[Saved data entries]
-- ==== Sys2Proof/Machine/Recover.lean ====
section
/-! DEFINITION. Recovery (R317-R345): dumps, hangs and their suspects, what each reset level asks for, sparing, keepers and the
firmware hand-over. Engines are numbered as LDG_RESET.TARGET; 1024 + p is the controller of plot p. -/
namespace Sys2Proof.Machine
open Sys2Proof
/-- Engine numbers that LDG_RESET.TARGET may name. -/
def engineOk (e : Nat) : Bool := e < 156 || (256 ≤ e && e < 264) || (512 ≤ e && e < 516) || (768 ≤ e && e < 784)
namespace State

/-! Dumps (R337-R340). -/

/-- The plot of a pavilion or of a plot controller. -/
def engPlot (s : State) (e : Nat) : Option Nat :=
  if 1024 ≤ e then some (e - 1024)
  else if e < 156 then
    match s.logOf e with
    | some q => if s.memberOf q = 0 then none else some (s.memberOf q - 1)
    | none => none
  else none
/-- The unit number of the block with a register page (Table 1.1). -/
def pageUnit (p : Nat) : Nat := 2048 + p
/-- The units that a dump reads (R339), in order, for an affected plot and a hung engine: by SCOPE those of the affected partition or
every unit; those not suspect first, then the hung engine, the plot's pavilions and an implicated Arcade, each part rising.
[log entry 206 DESIGN CHOICE] -/
def dumpUnits (s : State) (plot : Option Nat) (engine : Nat) (arcBad : Bool) : List Nat :=
  let pavs := match plot with
    | some p => (List.range 156).filter (fun v => s.engPlot v == some p)
    | none => []
  let hit := fun (u : Nat) => u == engine || pavs.contains u || (arcBad && u == pageUnit 0x04)
  let all := (List.range 2065).filter (fun u => engineOk u || (decide (1024 ≤ u) && decide (u < 1056)) || decide (2048 ≤ u))
  let us := all.filter (fun u =>
    s.on LDG_DUMP_CFG_SCOPE || u == pageUnit 0x0C || u == pageUnit 0x04 || u == pageUnit 0x06 || hit u
      || (match plot with | some p => u == 1024 + p | none => false))
  us.filter (fun u => !hit u) ++ us.filter hit
/-- Trigger `n` of a dump (1 HANG, 2 level 3, 3 level 4, 4 keeper, 5 host) for an affected plot and with the hung engine, 0xFFFFFFFF for
none. -/
def dumpStart (s : State) (n : Nat) (plot : Option Nat) (engine : Nat) : State :=
  if ¬ bit (s.fld LDG_DUMP_CFG_TRIG) (n - 1) then s
  else if s.ldg.dump.isSome then s.addSat LDG_DUMP_STAT_MISSED 1
  else
    { s.setFld LDG_DUMP_STAT_BUSY 1 with
      ldg := { s.ldg with dump := some ⟨n, engine, s.stamp, !s.trained, [], s.dumpUnits plot engine (!s.trained)⟩ } }
/-- A unit's section (R338, R340): header, words, void bitmap; words that timed out and, after sixteen of them, all the rest are
VOID. -/
def dumpUnit (d : Dump) (id : Nat) (ws : List Nat) : List Byte × Nat × Bool :=
  let n := ws.length
  let tgt := (List.range n).filter (fun i => d.voids.contains (id, i))
  let cut := match tgt[15]? with | some i => i + 1 | none => n
  let isVoid := fun i => tgt.contains i || decide (cut ≤ i)
  let vs := (List.range n).filter isVoid
  let body := (ws.zip (List.range n)).flatMap (fun x => leBytes 4 (if isVoid x.2 then 0x5EED0B0E else x.1))
  let map := (List.range (cdiv n 32)).flatMap (fun w =>
    leBytes 4 ((List.range 32).foldl (fun m i => if isVoid (32 * w + i) ∧ 32 * w + i < n then m + 2 ^ i else m) 0))
  let aband := decide (16 ≤ tgt.length)
  (leBytes 4 id ++ leBytes 4 n ++ leBytes 4 vs.length ++ leBytes 4 (b2n aband) ++ body ++ map, vs.length, aband)
/-- The dump is written (R339, R340), its units in order with the words that were read of each: to LPDDR, or on chip, from where it goes out
over PCIe in writes of 4 KiB. [log entry 203 DEDUCED] -/
def dumpDone (s : State) (words : List (Nat × List Nat)) : State :=
  match s.ldg.dump with
  | none => s
  | some d =>
    let budget := max 1 (s.fld LDG_DUMP_CFG_UNIT_WORDS)
    let us := d.units.map (fun u => dumpUnit d u (((words.find? (fun w => w.1 == u)).map (fun w => w.2)).getD [] |>.take budget))
    let body := us.flatMap (fun u => u.1)
    let voids := us.foldl (fun a u => a + u.2.1) 0
    let base := s.fld LDG_DUMP_BASE_ADDR * 4096
    let host := s.fld LDG_DUMP_HOST_ADDR * 4096
    let chip : Bool := d.arcBad || !s.trained || base == 0
    let out : Bool := chip && host != 0
    let room := if ¬ chip then s.fld LDG_DUMP_BASE_SIZE * 0x100000 else if out then 64 + body.length else 0x40000
    let len := min room (64 + body.length)
    let flags := b2n (len < 64 + body.length) + 2 * b2n chip + 4 * b2n (us.any (fun u => u.2.2))
    let hdr := leBytes 4 0x4C444D50 ++ leBytes 2 1 ++ leBytes 1 d.trigger ++ leBytes 1 flags ++ leBytes 8 d.time
      ++ leBytes 4 d.units.length ++ leBytes 4 voids ++ leBytes 8 len ++ leBytes 4 d.engine ++ List.replicate 28 0
    let all := (hdr ++ body).take len
    let s := { s with ldg := { s.ldg with dump := none, buf := if chip then all.take 0x40000 else s.ldg.buf } }
    let s := if ¬ chip then s.lpPut base all
      else if out && s.hostUp then (List.range (cdiv len 4096)).foldl (fun s i =>
        s.emit (.host (host + 4096 * i) ((all.drop (4096 * i)).take 4096))) s
      else s
    ((s.setFld LDG_DUMP_STAT_BUSY 0).raise LDG_DUMP_STAT_DONE).logFree 0x0910 12 0 0xFFFF

/-! Asking for a reset level (R317, R320). -/

/-- LEVEL of LDG_STAT: the highest level in progress. -/
def showLevel (s : State) : State := s.setFld LDG_STAT_LEVEL (s.ldg.lvl.foldl (fun a x => max a x.1) 0)
/-- The level and target to which a level escalates: an engine of no plot goes on to level 4. [log entry 194 DEDUCED] -/
def nextLevel (s : State) (lvl tgt : Nat) : Nat × Nat :=
  if lvl = 2 then (match s.engPlot tgt with | some p => (3, p) | none => (4, 0))
  else (lvl + 1, 0)
/-- ESCALATE names both levels (R320). -/
def logEscalate (s : State) (lvl next ctx : Nat) : State := s.logNamed 0x0904 12 lvl ctx (leBytes 1 lvl ++ leBytes 1 next)
/-- A reset level is asked for. One whose trigger recurs while it is wanted or runs escalates, logged (R320); levels 3 and 4 ask
for their dump first (R337), and level 5 for a power cycle (R344). -/
def askReset : Nat → State → Nat → Nat → State
  | 0, s, _, _ => s.powerRequest
  | n + 1, s, lvl, tgt =>
    if 5 ≤ lvl then s.powerRequest
    else if s.ldg.want.contains (lvl, tgt) ∨ s.ldg.lvl.any (fun x => x.1 == lvl && x.2.1 == tgt) then
      let (l, t) := s.nextLevel lvl tgt
      askReset n (s.logEscalate lvl l 0xFFFF) l t
    else
      let s := if lvl = 3 then s.dumpStart 2 (some tgt) 0xFFFFFFFF else if lvl = 4 then s.dumpStart 3 none 0xFFFFFFFF else s
      { s with ldg := { s.ldg with want := s.ldg.want ++ [(lvl, tgt)] } }
def ask (s : State) (lvl tgt : Nat) : State := askReset 4 s lvl tgt
/-- Escalate from a level that is given up. -/
def escalate (s : State) (lvl tgt : Nat) : State :=
  let (l, t) := s.nextLevel lvl tgt
  (s.logEscalate lvl l 0xFFFF).ask l t
/-- A write of LDG_RESET (R317, R348): a level 2 of a head goes by its fault. -/
def resetWrite (s : State) (lvl tgt : Nat) : State :=
  if lvl = 2 ∧ engineOk tgt then
    (if 512 ≤ tgt ∧ tgt < 516 then s.setHead (tgt - 512) { s.head (tgt - 512) with faulted := true } else s.ask 2 tgt)
  else if lvl = 3 ∧ tgt < 32 then s.ask 3 tgt
  else if lvl = 4 then s.ask 4 0
  else s
/-- A wanted level begins, or a running one ends. -/
def lvlBegin (s : State) (lvl tgt : Nat) : State :=
  { s with ldg := { s.ldg with want := s.ldg.want.erase (lvl, tgt), lvl := s.ldg.lvl ++ [(lvl, tgt, s.tick)] } }.showLevel
def lvlEnd (s : State) (lvl tgt : Nat) : State :=
  { s with ldg := { s.ldg with lvl := s.ldg.lvl.filter (fun x => !(x.1 == lvl && x.2.1 == tgt)) } }.showLevel
/-- Whether a wanted level may begin: its dump is over (R337). -/
def mayBegin (s : State) (lvl tgt : Nat) : Bool := s.ldg.want.contains (lvl, tgt) && s.ldg.dump.isNone
def running2 (s : State) (lvl tgt : Nat) : Bool := s.ldg.lvl.any (fun x => x.1 == lvl && x.2.1 == tgt)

# TASK REQUIREMENTS
All lines above from the one containing "in progress. -/" to the one containing "194 DEDUCED] -/" must be repeated exactly, both lines included, and no others.

# TASK OUTPUT
/-- LEVEL of LDG_STAT: the highest level in progress. -/
def showLevel (s : State) : State := s.setFld LDG_STAT_LEVEL (s.ldg.lvl.foldl (fun a x => max a x.1) 0)
/-- The level and target to which a level escalates: an engine of no plot goes on to level 4. [log entry 194 DEDUCED] -/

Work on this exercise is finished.